On Conformism

In my years of reading, not once have I hosted a Latin American literature month. Sure, I have dedicated particular months to delving into the underbellies of Asian (even purely Japanese), American, European, and also just recently, African literature. I have read my fair share of Latin American writers like Chile’s Isabel Allende and Nobel Laureates in Literature Colombia’s Gabriel Garcia Marquez and Peru’s Mario Vargas Llosa. However, I still feel like I am barely scratching the surface, and to redress this, I had my first-ever Latin American reading month in 2021. Reading works from different parts of Latin America has provided me insights into the diversity of the region’s colorful history, culture, and people. They provided me thought-provoking work that challenged the way I see the world and the way I look at literature as well.

Among the group of writers I read during this six weeks stretch, it was the Chilean writers like Roberto Bolaño – one of the authors I have been looking forward to – who have left a deep impression on me. The journey also gave me the opportunity to immerse myself in the works of writers who I have never heard of previously like Alejandro Zambra; I have not encountered any of his works previously as well. He is, I have learned, a well-established and highly-heralded poet, literary critic, and novelist. I also recently acquired a copy of one of his books, Multiple Choice despite having no inkling of what the book was about.

Without any ado and ahead of the other books I previously acquired, I included Multiple Choice in my Latin American literature reading month. It was with this book that I concluded the aforementioned reading journey, before pivoting to a more familiar reading ground in Japanese literature. Indulging in Multiple Choice was akin to diving into uncharted waters. Both the book and the author were foreign to me. One facet that went in favor of the book was its thinness; this is the type of book you can read in a day. And as the old adage goes, one has to take a leap of faith. Also, the higher the risk, the higher the return.
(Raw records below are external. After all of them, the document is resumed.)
/-- A row that stands for no M-port response and no power event leaves memory (R110). -/
theorem exec_memStands {c : Instr} (h : answerRow c = none) (hpower : ¬ Instr.IsPower c) (s : State) :
    MemStands c s := by
  cases c with
  | hostRequest r => exact memStands_live rfl (mem_takeRequest s r)
  | admitWrite => exact memStands_live (f := (State.takeNext · _)) rfl (steady_takeNext _ _).mem
  | admitRead => exact memStands_live (f := (State.takeNext · _)) rfl (steady_takeNext _ _).mem
  | markCommit => exact memStands_live (f := (State.takeNext · _)) rfl (steady_takeNext _ _).mem
  | markAbandon => exact memStands_live (f := (State.takeNext · _)) rfl (steady_takeNext _ _).mem
  | markOtherKind => exact memStands_live (f := (State.takeNext · _)) rfl (steady_takeNext _ _).mem
  | responseSent => exact memStands_live rfl (quiet_sendOldest _).mem
  | holdReevaluate => exact memStands_live (f := fun s => s.reevaluatePass _) rfl (steady_reevaluatePass _ _).mem
  | holdTimeout source tag => exact memStands_live (f := (State.holdTimeout · _ _)) rfl (quiet_holdTimeout _ _ _).mem
  | idleExpiry slot => exact memStands_live rfl (quiet_expireIdle _ _).mem
  | closingRecordAllocate => exact memStands_live rfl (grow_allocateDue s).mem
  | mportGrant => exact memStands_mportGrant
  | responseLimitExpiry tag => exact memStands_live rfl (mem_expire s tag)
  | anchorRetry => exact memStands_live rfl (quiet_anchorRetry _).mem
  | rollbackTakeSlot => exact memStands_live rfl (quiet_takeSlot _).mem
  | pfwAssert => exact memStands_live rfl (mem_assertPfw s)
  | pfwDeassert => exact memStands_live rfl (mem_deassertPfw s)
  | drainEnd =>
    exact memStands_live rfl (Steady.ite (fun _ => (quiet_launchDrainAnchor _).steady) fun _ => Steady.refl s).mem
  | resumeDelayExpiry => exact memStands_live rfl (steady_resumeDelayExpiry _).mem
  | warmReset => exact memStands_live rfl rfl
  | powerOnReset straps pfwHigh landed => exact absurd (.inl ⟨_, _, _, rfl⟩) hpower
  | powerLoss landed => exact absurd (.inr ⟨_, rfl⟩) hpower
  | recoveryFinalAnchor =>
    refine memStands_live (by unfold exec execRecoveryFinalAnchor; rfl) ?_
    split
    · exact (Steady.ite (fun _ => (quiet_finalAnchor _ _).steady) fun _ => Steady.refl s).mem
    · rfl
  | commandFrame address bytes => exact memStands_live rfl (mem_writeTransfer s address bytes)
  | getIdent => exact memStands_command rfl fun _ => rfl
  | getState => exact memStands_command rfl fun _ => rfl
  | setLog base exponent => exact memStands_command rfl fun u => mem_cmdSetLog u _ _
  | setRegion p => exact memStands_command rfl fun u => mem_cmdSetRegion u _
  | clearRegion index => exact memStands_command rfl fun u => mem_cmdClearRegion u _
  | getRegion index => exact memStands_command rfl fun u => mem_cmdGetRegion u _
  | setPolicy p => exact memStands_command rfl fun u => mem_cmdSetPolicy u _
  | getPolicy => exact memStands_command rfl fun _ => rfl
  | startFresh => exact memStands_command rfl mem_cmdStartFresh
  | startRecover => exact memStands_command rfl mem_cmdStartRecover
  | stop => exact memStands_command rfl mem_cmdStop
  | resume => exact memStands_command rfl mem_cmdResume
  | abandonGroup source group => exact memStands_command rfl fun u => mem_cmdAbandonGroup u _ _
  | releaseBroken source group => exact memStands_command rfl fun u => mem_cmdReleaseBroken u _ _
  | getGroup slot => exact memStands_command rfl fun u => mem_cmdGetGroup u _
  | popNotice => exact memStands_command rfl mem_cmdPopNotice
  | setNoticeMask mask => exact memStands_command rfl fun u => mem_cmdSetNoticeMask u _
  | getCounters => exact memStands_command rfl fun _ => rfl
  | clearCounters => exact memStands_command rfl mem_cmdClearCounters
  | setLock level => exact memStands_command rfl fun u => mem_cmdSetLock u _
  | _ => cases h

/-! ### The statement -/

/-- The bytes that land at a power event are bytes that an issued and unanswered WRITE selects (R110, log 9). -/
theorem landIssued_selects {s : State} {landed : List (BitVec 96)} (hwf : s.mem.wf = true) {x : Nat}
    (h : (s.landIssued landed).get x ≠ s.mem.get x) :
    ∃ m, (s.tag m).state ≠ .free ∧ (s.tag m).req.selects x = true := by
  by_contra hnone
  have one (m : Memory) (t : MTag) (hm : m.wf = true) :
      let m' := if (s.tag t).state = .free then m else (s.tag t).req.storeTo (landed.getD t.val 0) m
      m'.wf = true ∧ m'.get x = m.get x := by
    dsimp only
    split
    · exact ⟨hm, rfl⟩
    · refine ⟨MReq.storeTo_wf _ _ _ hm, ?_⟩
      rw [MReq.get_storeTo _ _ _ _ hm, if_neg fun hsel => hnone ⟨t, ‹_›, hsel.1⟩]
  have all (ts : List MTag) : ∀ m : Memory, m.wf = true → (ts.foldl (fun m t =>
      if (s.tag t).state = .free then m else (s.tag t).req.storeTo (landed.getD t.val 0) m) m).get x = m.get x := by
    induction ts with
    | nil => exact fun _ _ => rfl
    | cons t ts ih => exact fun m hm => (ih _ (one m t hm).1).trans (one m t hm).2
  exact h (all allTags s.mem hwf)

/-- A power event leaves the memory, or the memory with the bytes that land. -/
theorem exec_mem_of_isPower {c : Instr} (h : Instr.IsPower c) {s t : State} (hrun : exec c s = .next t) :
    t.mem = s.mem ∨ ∃ landed, t.mem = s.landIssued landed := by
  rcases h with ⟨straps, pfw, landed, rfl⟩ | ⟨landed, rfl⟩
  · cases hrun
    exact .inr ⟨landed, rfl⟩
  · cases hrun
    split
    · exact .inr ⟨landed, rfl⟩
    · exact .inl rfl
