-- ==== Sys2Proof/Machine/Ops.lean ====
section
/-! DEFINITION. The named operations over coordinates, pins, tables and slots that every unit shares. -/

namespace Sys2Proof

/-! ### Operations on the operands of commands -/

/-- A coordinate moved by one count (R1, R2). -/
def Travel.move (d : Travel) (c : Coord) : Coord :=
  match d with
  | .forward => c + 1
  | .reverse => c - 1

/-- One count as a signed number (R10). -/
def Travel.sign (d : Travel) : Int :=
  match d with
  | .forward => 1
  | .reverse => -1

/-- The other station. -/
def Station.other : Station → Station
  | .a => .b
  | .b => .a

/-- A station's CORE_NEAR input. -/
def Station.coreNear : Station → Input
  | .a => .staCoreNear
  | .b => .stbCoreNear

/-- A station's SEATED input. -/
def Station.seatedPin : Station → Input
  | .a => .staSeated
  | .b => .stbSeated

/-- The other port. -/
def Port.other : Port → Port
  | .sup => .pen
  | .pen => .sup

end Sys2Proof

namespace Sys2Proof.Machine

/-! ### Coordinates (R3, R6) -/

/-- The difference of two coordinates of one frame: modulo 2^40, read as a signed number (R3). -/
def coordDiff (x y : Coord) : Int := (x - y).toInt

/-- "x reaches c": the difference x − c is zero or positive (R3). -/
def reaches (x c : Coord) : Bool := decide (0 ≤ coordDiff x c)

/-- A coordinate `n` counts further on, modulo 2^40. -/
def advance (c : Coord) (n : Nat) : Coord := c + BitVec.ofNat 40 n

/-- Whether a coordinate lies in the half-open extent [head, tail). -/
def inExtent (c head tail : Coord) : Bool := reaches c head && !reaches c tail

/-! ### Four zones -/

/-- The value of one zone. -/
def Four.get {α : Type} (f : Four α) : ZoneId → α
  | .z1 => f.z1
  | .z2 => f.z2
  | .z3 => f.z3
  | .z4 => f.z4

/-- The four values with one zone's replaced. -/
def Four.set {α : Type} (f : Four α) (z : ZoneId) (x : α) : Four α :=
  match z with
  | .z1 => { f with z1 := x }
  | .z2 => { f with z2 := x }
  | .z3 => { f with z3 := x }
  | .z4 => { f with z4 := x }

/-- A function of the zone applied to each of the four. -/
def Four.map {α β : Type} (g : ZoneId → α → β) (f : Four α) : Four β :=
  ⟨g .z1 f.z1, g .z2 f.z2, g .z3 f.z3, g .z4 f.z4⟩

/-- Whether any zone's value passes a test. -/
def Four.any {α : Type} (g : ZoneId → α → Bool) (f : Four α) : Bool :=
  g .z1 f.z1 || g .z2 f.z2 || g .z3 f.z3 || g .z4 f.z4

/-- The four zones, in order. -/
def allZones : List ZoneId := [.z1, .z2, .z3, .z4]

/-- The zone of a one-based index (section 11.2). -/
def zoneOfIndex : Nat → Option ZoneId
  | 1 => some .z1
  | 2 => some .z2
  | 3 => some .z3
  | 4 => some .z4
  | _ => none

/-! ### Pins (R11) -/

/-- One discrete input. -/
def Inputs.get (p : Inputs) : Input → Pin
  | .staSeated => p.staSeated
  | .stbSeated => p.stbSeated
  | .staCoreNear => p.staCoreNear
  | .stbCoreNear => p.stbCoreNear
  | .extended => p.extended
  | .retracted => p.retracted
  | .knifeDone => p.knifeDone
  | .home => p.home
  | .cutHome => p.cutHome
  | .eStop => p.eStop
  | .key => p.key

/-- The inputs with one replaced. -/
def Inputs.set (p : Inputs) (i : Input) (x : Pin) : Inputs :=
  match i with
  | .staSeated => { p with staSeated := x }
  | .stbSeated => { p with stbSeated := x }
  | .staCoreNear => { p with staCoreNear := x }
  | .stbCoreNear => { p with stbCoreNear := x }
  | .extended => { p with extended := x }
  | .retracted => { p with retracted := x }
  | .knifeDone => { p with knifeDone := x }
  | .home => { p with home := x }
  | .cutHome => { p with cutHome := x }
  | .eStop => { p with eStop := x }
  | .key => { p with key := x }

/-- The eleven inputs. -/
def allInputs : List Input :=
  [.staSeated, .stbSeated, .staCoreNear, .stbCoreNear, .extended, .retracted, .knifeDone, .home, .cutHome, .eStop, .key]

/-- Whether every input has its first debounced level (R11). -/
def Inputs.allKnown (p : Inputs) : Bool := allInputs.all fun i => (p.get i).level.isSome

/-- Whether an input's debounced level is asserted. -/
def State.asserted (s : State) (i : Input) : Bool := (s.inputs.get i).level == some true

/-- The key position: LOCAL is KEY's asserted level (R181, log entry 7). -/
def State.keyLocal (s : State) : Bool := s.asserted .key

/-! ### Tables kept in listing order -/

/-- A record put into a table kept in ascending key order, over the record of the same key if there is one. -/
def upsert {α : Type} (key : α → Nat) (x : α) : List α → List α
  | [] => [x]
  | y :: ys =>
    if key x < key y then x :: y :: ys
    else if key x = key y then x :: ys
    else y :: upsert key x ys

/-- The table without the record of one key. -/
def dropKey {α : Type} (key : α → Nat) (k : Nat) (l : List α) : List α := l.filter fun y => key y != k

/-- The record of a pattern number, if it is not FREE (R14). -/
def State.pattern? (s : State) (n : Nat) : Option Pattern := s.rst.patterns.find? fun p => p.number == n

/-- The record of a class number, if it is not FREE (R33). -/
def State.class? (s : State) (n : Nat) : Option FabricClass := s.rst.classes.find? fun c => c.number == n

/-- The class record, where the class is DEFINED (R33). -/
def State.definedClass? (s : State) (n : Nat) : Option FabricClass :=
  (s.class? n).filter fun c => c.state == .defined

/-- The roll of a tag (R45). -/
def State.roll? (s : State) (tag : Nat) : Option Roll := s.rst.rolls.find? fun r => r.tag == tag

/-- The lot of a number (R76). -/
def State.lot? (s : State) (n : Nat) : Option Lot := s.rst.lots.find? fun l => l.number == n

/-- The panel record of a key (R135). -/
def State.panel? (s : State) (k : PanelKey) : Option Panel := s.rst.panels.find? fun p => p.key == k

/-- F of a lot's pattern (R96), 0 where the lot names none. -/
def State.lotFlatLen (s : State) (l : Lot) : Nat :=
  ((l.pattern.bind s.pattern?).map (·.flatLen)).getD 0

/-- The pattern record put into the table. -/
def State.putPattern (s : State) (p : Pattern) : State :=
  { s with rst := { s.rst with patterns := upsert (·.number) p s.rst.patterns } }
“After so many study guides, so many oractice and proficiency and achievement tests, it would have been impossible for us not to learn something, but we forgot everying almost right away and, I’m afraid, for good! The thing that we did learn, and to perfection – the thing we would remember for the rest of our lives – was to cheat on tests.”

~ Alejandro Zambra, Multiple Choice

From the onset, what stood out for me was the book’s unusual structure. Rather than a straightforward narrative, Zambra provided his readers with literally a standardized test, an echo of the book’s title. In the Notes on the Text, it was explained that the book adapted the structure of the Chilean Academic Aptitude Test. It is an annual test taken every December from 1967 to 2003 in order to apply to Chilean universities. More particularly, the book’s structure was derived from the Verbal Aptitude Test of 1993, the same examination that the author took part in. While the examination has been renamed to Unversity Selection Exam, the test’s structure still remains the same.

For literary purists, Multiple Choice can be disconcerting and can be quite a challenge. It requires one to step out of one’s comfort zone. At the start, the book comes across as gimmicky. The test was divided into five distinct parts, with the first part a multiple-choice question on Excluded Term. It was succeeded by Sentence Order, Sentence Completion, Sentence Elimination, and Reading Comprehension. It was pretty much the standard examination several of us have taken part in. I myself recall taking a similar test nearly 15 years ago. However, this national test was not for college entrance admissions; each university conducts its separate test. The test we had was to determine a career we might, should, or must take because, as per the result of this test, it is the career we would excel in.

But, of course, this is literature we are talking about and forthrightness is not one of its merits. Several of the questions set forth in the story, if you can call that, don’t have a conclusive answer. I did try answering the questions before I realized that it was futile. Soon enough, what was once seemingly arbitrary started to make sense. Zambra’s message started to take a firmer shape the more I immersed myself in the test questions. The book’s arbitrariness made it an interactive experience. It was slowly becoming clear that every facet of the book, from the choice of test questions to the unconventional structure itself, was deliberate.

The test was a device used by Zambra to underline messages-cum-commentaries on several seminal and timely subjects. The most palpable of these messages challenged the current state of education. In this aspect, the book resonated on a universal scale. Zambra’s unflinching examination of the education system takes the readers to the core of the concern. It cannot be denied that the quality of education has been dwindling, a growing concern of nearly every nation. The educational system has been placing students into boxes. Critical thinking and thinking out of the box were essentially abandoned for a system that adheres to the “books”: “You’ll do well on the test, very well, don’t worry – you weren’t educated, you were trained.” Academic performance and excellence are gauged through one’s ability to memorize. We also see a system that has allowed cheating. Cheating, Zambra wrote, has become a norm:

“I think that, thanks to our cheating, we were able to let go of some of our individualism and become a community. It’s sad to put it this way, but cheating gave us a sense of solidarity. Every once in a while we suffered from guilt, from the feeling that we were frauds – especially when we looked ahead to the future – but in the end our indolence and defiance prevailed.”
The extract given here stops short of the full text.